------ MATERIAL PROVIDED

-- ==== Sys2Proof/Machine/Ops.lean ====
section
/-! DEFINITION. The shared operations: the five port primitives (R11), the two frame primitives (R142, R143), the
lifecycle gate (R161), and the end of a request, which is the engine's only "exception" (R320, R334). -/

namespace Sys2Proof.Machine

/-! ### The environment's answers (R11) -/

/-- The status of the k-th transfer. -/
def Env.transfer (e : Env) (k : Nat) : TransportStatus := (e.xfer[k]?).getD (Config.transportAnswer k)

/-- The k-th received byte. -/
def Env.byteAt (e : Env) (k : Nat) : Byte := (e.bytes[k]?).getD (Config.receivedByte k)

/-- The k-th sample of the busy line, true for asserted. -/
def Env.busyAt (e : Env) (k : Nat) : Bool := (e.busy[k]?).getD (Config.busyAnswer k)

/-- The next `n` received bytes. -/
def Env.nextBytes (e : Env) (n : Nat) : List Byte := (List.range n).map fun j => e.byteAt (e.bytePos + j)

/-! ### The port primitives (R11) -/

/-- `SEQ` after `n` more events of the running request (R25). -/
def Seq.after (n : Nat) (q : Seq) : Seq := { q with index := q.index + n }

/-- A request starts: `SEQ` is its tag and the index of its first event (R24). -/
def start (tag : Byte) (s : State) : State := { s with seq := some { tag := tag, index := 0 } }

/-- An event recorded in the trace, stamped with `LSTATE` (log 20); `SEQ` advances by it (R25). -/
def emit (e : Event) (s : State) : State :=
  { s with trace := s.trace ++ [(s.lstate, e)], seq := s.seq.map (Seq.after 1) }

/-- `LSTATE <- l`. -/
def setLState (l : LState) (s : State) : State := { s with lstate := l }

/-- The shadows changed by a function. -/
def modifyShadow (f : Shadow → Shadow) (s : State) : State := { s with sh := f s.sh }

/-- The reference peer changed by a function, where it is attached (log 9). -/
def modifyPeer (f : Peer → Peer) (s : State) : State := if s.env.refPeer then { s with peer := f s.peer } else s

/-- `SetLine(CS, l)` (R34). -/
def setCs (l : CsLevel) (s : State) : State := emit (.cs l) { s with line := { s.line with cs := l } }

/-- `SetLine(DC, l)` (R34). -/
def setDc (l : DcLevel) (s : State) : State := emit (.dc l) { s with line := { s.line with dc := l } }

/-- `SetLine(RST, l)` (R34); the low level resets the peer (R360, R363). -/
def setRst (l : RstLevel) (s : State) : State :=
  let t := emit (.rst l) { s with line := { s.line with rst := l } }
  if l = .low then modifyPeer Peer.hardReset t else t

/-- `SetLine(ACT, l)`, where the line exists (R147). -/
def setAct (l : ActLevel) (s : State) : State :=
  if s.cfg.hasAct then emit (.act l) { s with line := { s.line with act := l } } else s

/-- `Delay(ms)` (R11, R384). -/
def delay (ms : Nat) (s : State) : State := emit (.delay ms) s

/-- The level the busy line shows at this sample: the environment's; with the reference peer attached, asserted only
while the peer is busy (R98). -/
def busyLevel (s : State) : Bool :=
  if s.env.refPeer then s.peer.busy && s.env.busyAt s.env.busyPos else s.env.busyAt s.env.busyPos

/-- `ReadLine(BUSY)`: the level and the state after (R11, R36). A peer seen deasserted is no longer busy (R98). -/
def readBusy (s : State) : Bool × State :=
  let b := busyLevel s
  let t := emit (.busy b) { s with env := { s.env with busyPos := s.env.busyPos + 1 } }
  (b, if b then t else modifyPeer (fun p => { p with busy := false }) t)

/-- `Tx(bytes)` with the time limit `CFG.TIMEOUT` (R11, R148). -/
def tx (bytes : List Byte) (s : State) : TransportStatus × State :=
  let st := s.env.transfer s.env.xferPos
  (st, emit (.tx s.cfg.timeout bytes st) { s with env := { s.env with xferPos := s.env.xferPos + 1 } })

/-- The bytes an `Rx(k)` of a frame with command byte `c` returns when the transport is `Ok`, and the peer after it. -/
def offered (c : Byte) (k : Nat) (s : State) : List Byte × Peer :=
  let raws := s.env.nextBytes k
  if s.env.refPeer then s.peer.supply c raws else (raws, s.peer)

/-- `Rx(k)` in a frame with command byte `c` (R11, R148). A failing transfer returns no bytes (log 17). -/
def rx (c : Byte) (k : Nat) (s : State) : (TransportStatus × List Byte) × State :=
  let st := s.env.transfer s.env.xferPos
  let e := { s.env with xferPos := s.env.xferPos + 1 }
  match st with
  | .ok =>
    let o := offered c k s
    ((.ok, o.1), emit (.rx s.cfg.timeout k .ok o.1) { s with env := { e with bytePos := e.bytePos + k }, peer := o.2 })
  | .fail code =>
    ((.fail code, []), emit (.rx s.cfg.timeout k (.fail code) []) (modifyPeer (Peer.touchRead c k) { s with env := e }))

/-! ### Frames (R142, R143) -/

/-- The status a frame yields from a transport status (R142, R322). -/
def statusOf : TransportStatus → Status
  | .ok => .ok
  | .fail code => .transportError code

/-- The opcode phase of a frame: `[ACT+] CS+ DC=C TX[c] DC=D` (R142, R143). -/
def openFrame (c : Byte) (s : State) : TransportStatus × State :=
  let r := tx [c] (setDc .command (setCs .asserted (setAct .on s)))
  (r.1, setDc .data r.2)

/-- The end of a frame on every path: `CS- [ACT-]` (R145). -/
def closeFrame (s : State) : State := setAct .off (setCs .deasserted s)

/-- What the peer makes of a write frame (R94, U10). -/
def peerTakes (c : Byte) (d : List Byte) (st : TransportStatus) (s : State) : State :=
  modifyPeer (if st = .ok then Peer.accept c d else Peer.touch c d) s

/-- `FrameW(c, d)` (R142). -/
def frameW (c : Byte) (d : List Byte) (s : State) : Status × State :=
  let o := openFrame c s
  let r := if o.1 = .ok ∧ d ≠ [] then tx d o.2 else o
  (statusOf r.1, closeFrame (peerTakes c d r.1 r.2))

/-- `FrameR(c, k)` (R143). With no byte received the frame is on the wire a write frame without payload. -/
def frameR (c : Byte) (k : Nat) (s : State) : (Status × List Byte) × State :=
  let o := openFrame c s
  if k = 0 then ((statusOf o.1, []), closeFrame (peerTakes c [] o.1 o.2))
  else if o.1 = .ok then
    let r := rx c k o.2
    ((statusOf r.1.1, r.1.2), closeFrame r.2)
  else ((statusOf o.1, []), closeFrame (modifyPeer (Peer.touchRead c k) o.2))

/-- `if s ≠ Ok then return s` between two steps (R333). -/
def andThen (r : Status × State) (k : State → Status × State) : Status × State :=
  if r.1 = .ok then k r.2 else r

/-! ### The end of a request (R320, R334) -/

/-- A request ends with a status: `RSP.STATUS` is written, and the engine goes back to waiting. With a status other than
`Ok` every other response field is unspecified, so a free value (R22, R334, log 13). `REQ` is dead from here on (R20); that
it keeps the request's operands until the next latch is the model's choice (log 33, DESIGN CHOICE). -/
def answer (st : Status) (s : State) : State :=
  if st = .ok then { s with rsp := { s.rsp with status := .ok }, seq := none }
  else { s with rsp := { status := st, body := Config.unspecifiedResponse s.free }, free := s.free + 1, seq := none }

/-- The end of a request whose body yields a status and a state. -/
def answerOf (r : Status × State) : State := answer r.1 r.2

/-- Response fields written. -/
def modifyBody (f : ResponseBody → ResponseBody) (s : State) : State := { s with rsp := { s.rsp with body := f s.rsp.body } }

/-- `Gate()` (R161): a request that is legal in `Idle` only starts there, and returns `SequenceError` elsewhere, with no
event. -/
def gated (tag : Byte) (body : State → State) (s : State) : State :=
  if s.lstate = .idle then body (start tag s) else answer .sequenceError s

/-! ### The host request port (R10, R21, R26) -/

/-- The next presented item taken from the port, a request latched into `REQ` (R21), which holds it until the next one is
(log 33). -/
def takeItem (s : State) : Option (Item × State) :=
  match s.port with
  | [] => none
  | .request f :: rest => some (.request f, { s with port := rest, req := f })
  | .wire f :: rest => some (.wire f, { s with port := rest })

/-- The number that selects an item's meaning: a request's tag or a frame's command byte. -/
def itemNumber : Item → Byte
  | .request f => f.tag
  | .wire f => f.cmd

/-- One item presented alone, to an engine that waits for it. -/
def presentItem (i : Item) (s : State) : State := { s with seq := none, port := i :: s.port }

end Sys2Proof.Machine
end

------------

ACTIVITY: Copy verbatim, from the listing above, each line from the one containing "def answer (st" down to the one containing "a state. -/", inclusive.

ANSWER:
def answer (st : Status) (s : State) : State :=
  if st = .ok then { s with rsp := { s.rsp with status := .ok }, seq := none }
  else { s with rsp := { status := st, body := Config.unspecifiedResponse s.free }, free := s.free + 1, seq := none }

/-- The end of a request whose body yields a status and a state. -/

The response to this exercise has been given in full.